A novel approach to the development of neural network architecture based on metaheuristic protis approach
DOI:
https://doi.org/10.15587/1729-4061.2023.281986Keywords:
neural network, artificial intelligence, hidden layer optimization, deep neural networkAbstract
Determining the best model for the neural network architecture and how to optimize the architecture with the metaheuristic Protis Approach is a subject of the study. A comprehensive investigation and utilization of metaheuristic methods are necessary. These methods aim to solve problems and adapt from the lifestyle of the amoeba protis.

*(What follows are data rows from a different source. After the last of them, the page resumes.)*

-- ==== Sys2Proof/Laws/Touch.lean ====
section
/-!
SUPPORT. The frame relation `Touches`: it composes, and every update of parts of the device touches those parts only.
-/
namespace Sys2Proof

open Machine

theorem Touches.refl (l : List Part) (d : Dev) : Touches l d d := ⟨fun p _ => by cases p <;> rfl⟩

theorem Part.same_trans {p : Part} {d e f : Dev} (h : p.same d e) (g : p.same e f) : p.same d f := by
  cases p <;> exact Eq.trans g h

theorem Touches.comp {l k : List Part} {d e f : Dev} (g : Touches k e f) (s : k ⊆ l) (h : Touches l d e) : Touches l d f :=
  ⟨fun p hp => Part.same_trans (h.same p hp) (g.same p fun m => hp (s m))⟩

theorem Touches.mono {l k : List Part} {d e : Dev} (h : Touches k d e) (s : k ⊆ l) : Touches l d e := ⟨fun p hp => h.same p fun m => hp (s m)⟩

theorem Touches.ite {l : List Part} {d e f : Dev} {c : Prop} [Decidable c] (h : Touches l d e) (g : Touches l d f) :
    Touches l d (if c then e else f) := by split <;> assumption

theorem Touches.foldl {α : Type} {l : List Part} {d e : Dev} {f : Dev → α → Dev} {xs : List α} (hf : ∀ a x, Touches l a (f a x))
    (h : Touches l d e) : Touches l d (xs.foldl f e) := List.foldlRecOn xs f h fun a g x _ => (hf a x).comp (List.Subset.refl l) g

theorem Touches.put_a (e : Dev) (v0) : Touches [.a] e { e with a := v0 } :=
  ⟨fun p hp => by cases p <;> first | rfl | exact absurd (by decide) hp⟩

theorem Touches.put_a_b (e : Dev) (v0) (v1) : Touches [.a, .b] e { e with a := v0, b := v1 } :=
  ⟨fun p hp => by cases p <;> first | rfl | exact absurd (by decide) hp⟩

theorem Touches.put_a_b_pwr (e : Dev) (v0) (v1) (v2) : Touches [.a, .b, .pwr] e { e with a := v0, b := v1, pwr := v2 } :=
  ⟨fun p hp => by cases p <;> first | rfl | exact absurd (by decide) hp⟩

theorem Touches.put_aon (e : Dev) (v0) : Touches [.aon] e { e with aon := v0 } :=
  ⟨fun p hp => by cases p <;> first | rfl | exact absurd (by decide) hp⟩

theorem Touches.put_b (e : Dev) (v0) : Touches [.b] e { e with b := v0 } :=
  ⟨fun p hp => by cases p <;> first | rfl | exact absurd (by decide) hp⟩

theorem Touches.put_bst (e : Dev) (v0) : Touches [.bst] e { e with bst := v0 } :=
  ⟨fun p hp => by cases p <;> first | rfl | exact absurd (by decide) hp⟩

theorem Touches.put_cache (e : Dev) (v0) : Touches [.cache] e { e with cache := v0 } :=
  ⟨fun p hp => by cases p <;> first | rfl | exact absurd (by decide) hp⟩

theorem Touches.put_cores (e : Dev) (v0) : Touches [.cores] e { e with cores := v0 } :=
  ⟨fun p hp => by cases p <;> first | rfl | exact absurd (by decide) hp⟩

theorem Touches.put_cores_images (e : Dev) (v0) (v1) : Touches [.cores, .images] e { e with cores := v0, images := v1 } :=
  ⟨fun p hp => by cases p <;> first | rfl | exact absurd (by decide) hp⟩

theorem Touches.put_cores_images_lci (e : Dev) (v0) (v1) (v2) : Touches [.cores, .images, .lci] e { e with cores := v0, images := v1, lci := v2 } :=
  ⟨fun p hp => by cases p <;> first | rfl | exact absurd (by decide) hp⟩

theorem Touches.put_cores_lci (e : Dev) (v0) (v1) : Touches [.cores, .lci] e { e with cores := v0, lci := v1 } :=
  ⟨fun p hp => by cases p <;> first | rfl | exact absurd (by decide) hp⟩

theorem Touches.put_dbg (e : Dev) (v0) : Touches [.dbg] e { e with dbg := v0 } :=
  ⟨fun p hp => by cases p <;> first | rfl | exact absurd (by decide) hp⟩

theorem Touches.put_dbg_sec (e : Dev) (v0) (v1) : Touches [.dbg, .sec] e { e with dbg := v0, sec := v1 } :=
  ⟨fun p hp => by cases p <;> first | rfl | exact absurd (by decide) hp⟩

theorem Touches.put_drift (e : Dev) (v0) : Touches [.drift] e { e with drift := v0 } :=
  ⟨fun p hp => by cases p <;> first | rfl | exact absurd (by decide) hp⟩

theorem Touches.put_drift_sec (e : Dev) (v0) (v1) : Touches [.drift, .sec] e { e with drift := v0, sec := v1 } :=
  ⟨fun p hp => by cases p <;> first | rfl | exact absurd (by decide) hp⟩

theorem Touches.put_fresh (e : Dev) (v0) : Touches [.fresh] e { e with fresh := v0 } :=
  ⟨fun p hp => by cases p <;> first | rfl | exact absurd (by decide) hp⟩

In this study, the proposed method modifies the life cycle of the amoeba, which consists of four phases: prophase, metaphase, anaphase, and telophase. These four phases are modified in the neural network architecture to optimize the appropriate number of hidden layers and produce an efficient architecture model. The results show that the protis approach optimized the neural network architecture, especially in generating hidden layers to improve the neural network model. Distinctive features of the results obtained are that the average range of degenerate neurons in the hidden layer is 0 to 35 neurons in each layer. The standard number of neurons makes it possible to solve the problem of determining the best model on the neural network architecture. The protis algorithm embedded in the protis recurrent neural network for categorical data measurements produces an average RMSE value, representing the difference between actual measurements and predictions, equal to 0.066.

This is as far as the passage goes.